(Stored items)

-- ==== Sys2Proof/Machine/Observer.lean ====
section
/-! DEFINITION. The display-register memory and the wire observer: what a closed window does to the chip
(R60 to R66, R71). -/

namespace Sys2Proof.Machine

/-! ### The display registers (R14, R60, R69) -/

/-- What address `a` holds; `none` is `⊥` (R35). -/
def Memory.read (m : Memory) (a : Nat) : Option Byte :=
  match m with
  | [] => none
  | (b, v) :: rest => if a = b then some v else Memory.read rest a

/-- `MemWrite(a, 1, v)` (R14), keeping the addresses strictly rising. -/
def Memory.write (m : Memory) (a : Nat) (v : Byte) : Memory :=
  match m with
  | [] => [(a, v)]
  | (b, w) :: rest =>
    if a < b then (a, v) :: (b, w) :: rest
    else if a = b then (a, v) :: rest
    else (b, w) :: Memory.write rest a v

/-- `MemWrite(a + i, 1, v_i)` for each `i`, ascending (R64). -/
def Memory.writeBurst (m : Memory) (a : Nat) (vs : List Byte) : Memory :=
  match vs with
  | [] => m
  | v :: rest => Memory.writeBurst (m.write a v) (a + 1) rest

/-- Every address is at least `lo`, and they rise strictly. -/
def Memory.rising (m : Memory) (lo : Nat) : Bool :=
  match m with
  | [] => true
  | (a, _) :: rest => lo ≤ a && Memory.rising rest (a + 1)

/-- The canonical form: addresses strictly rising, all within the 16 registers (R60). An unlisted address reads
as `⊥`, which no entry can hold. -/
def Memory.wf (m : Memory) : Bool := m.rising 0 && m.all fun c => c.1 < 16

/-! ### From bits to items (R67, R90, R134) -/

/-- A byte from its 8 bits, bit 0 first (R90). -/
def byteOfBits (bits : List Bool) : Byte :=
  bits.foldr (fun b acc => (acc <<< 1) ||| (if b then 1 else 0)) 0

/-- The level of an out bit. -/
def WireBit.outLevel : WireBit → Option Bool
  | .out b => some b
  | .inp _ => none
  | .unknown => none

/-- The level of an in bit. -/
def WireBit.inLevel : WireBit → Option Bool
  | .out _ => none
  | .inp b => some b
  | .unknown => none

/-- The item 8 bits make: all shifted out, all shifted in, or broken (R15, R160). -/
def itemOf (bits : List WireBit) : Item :=
  match bits.mapM WireBit.outLevel, bits.mapM WireBit.inLevel with
  | some bs, _ => .out (byteOfBits bs)
  | none, some bs => .inp (byteOfBits bs)
  | none, none => .broken

/-- The items of a closed window: its bits, 8 at a time; a fraction of a byte is broken (R134). -/
def itemsOf (bits : List WireBit) : Window :=
  match bits with
  | [] => []
  | b0 :: b1 :: b2 :: b3 :: b4 :: b5 :: b6 :: b7 :: rest => itemOf [b0, b1, b2, b3, b4, b5, b6, b7] :: itemsOf rest
  | _ => [.broken]

/-! ### The classifier (R62 to R66) -/

/-- A window with no meaning: the sticky mark is set and every chip cell is `⊥` from then on (R65). -/
def Chip.markUndefined (_c : Chip) : Chip := ⟨[], none, none, true⟩

/-- The bytes of an all-`Out` list. -/
def outBytes (items : List Item) : Option (List Byte) :=
  match items with
  | [] => some []
  | .out b :: rest => (outBytes rest).map (b :: ·)
  | .inp _ :: _ => none
  | .broken :: _ => none

/-- A one-byte window: a data command, display control, or undefined (R62). -/
def Chip.command (c : Chip) (b : Byte) : Chip :=
  if b = cmdAutoByte then { c with mode := some .auto }
  else if b = cmdFixedByte then { c with mode := some .fixed }
  else if b = cmdReadByte then { c with mode := some .read }
  else if b.extractLsb' 4 4 = 0x8#4 then { c with dc := some (b.getLsbD 3, b.extractLsb' 0 3) }
  else c.markUndefined

/-- A data write of one or more bytes from relative address `p` (R63, R64). -/
def Chip.dataWrite (c : Chip) (p : Nat) (vs : List Byte) : Chip :=
  match c.mode with
  | some .fixed =>
    match vs with
    | [v] => { c with ram := c.ram.write p v }
    | _ => c.markUndefined
  | some .auto => if p + vs.length ≤ 16 then { c with ram := c.ram.writeBurst p vs } else c.markUndefined
  | some .read => c.markUndefined
  | none => c.markUndefined

/-- What a closed window does to the chip (R62); the first case that matches applies. Once the mark is set the
chip stays `⊥` (R65). -/
def Chip.observe (cfg : Config) (w : Window) (c : Chip) : Chip :=
  if c.undefined then c else
  match w with
  | [.out b] => c.command b
  | [.inp _, .inp _, .inp _, .inp _] => if c.mode = some .read then c else c.markUndefined
  | .out a :: rest =>
    match isAddrByte cfg a, outBytes rest with
    | true, some vs => c.dataWrite (relAddr cfg a) vs
    | _, _ => c.markUndefined
  | _ => c.markUndefined

end Sys2Proof.Machine
end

Exercise directions: For every line above that has "Machine" in it, copy the line.

Task answer:
-- ==== Sys2Proof/Machine/Observer.lean ====
namespace Sys2Proof.Machine
end Sys2Proof.Machine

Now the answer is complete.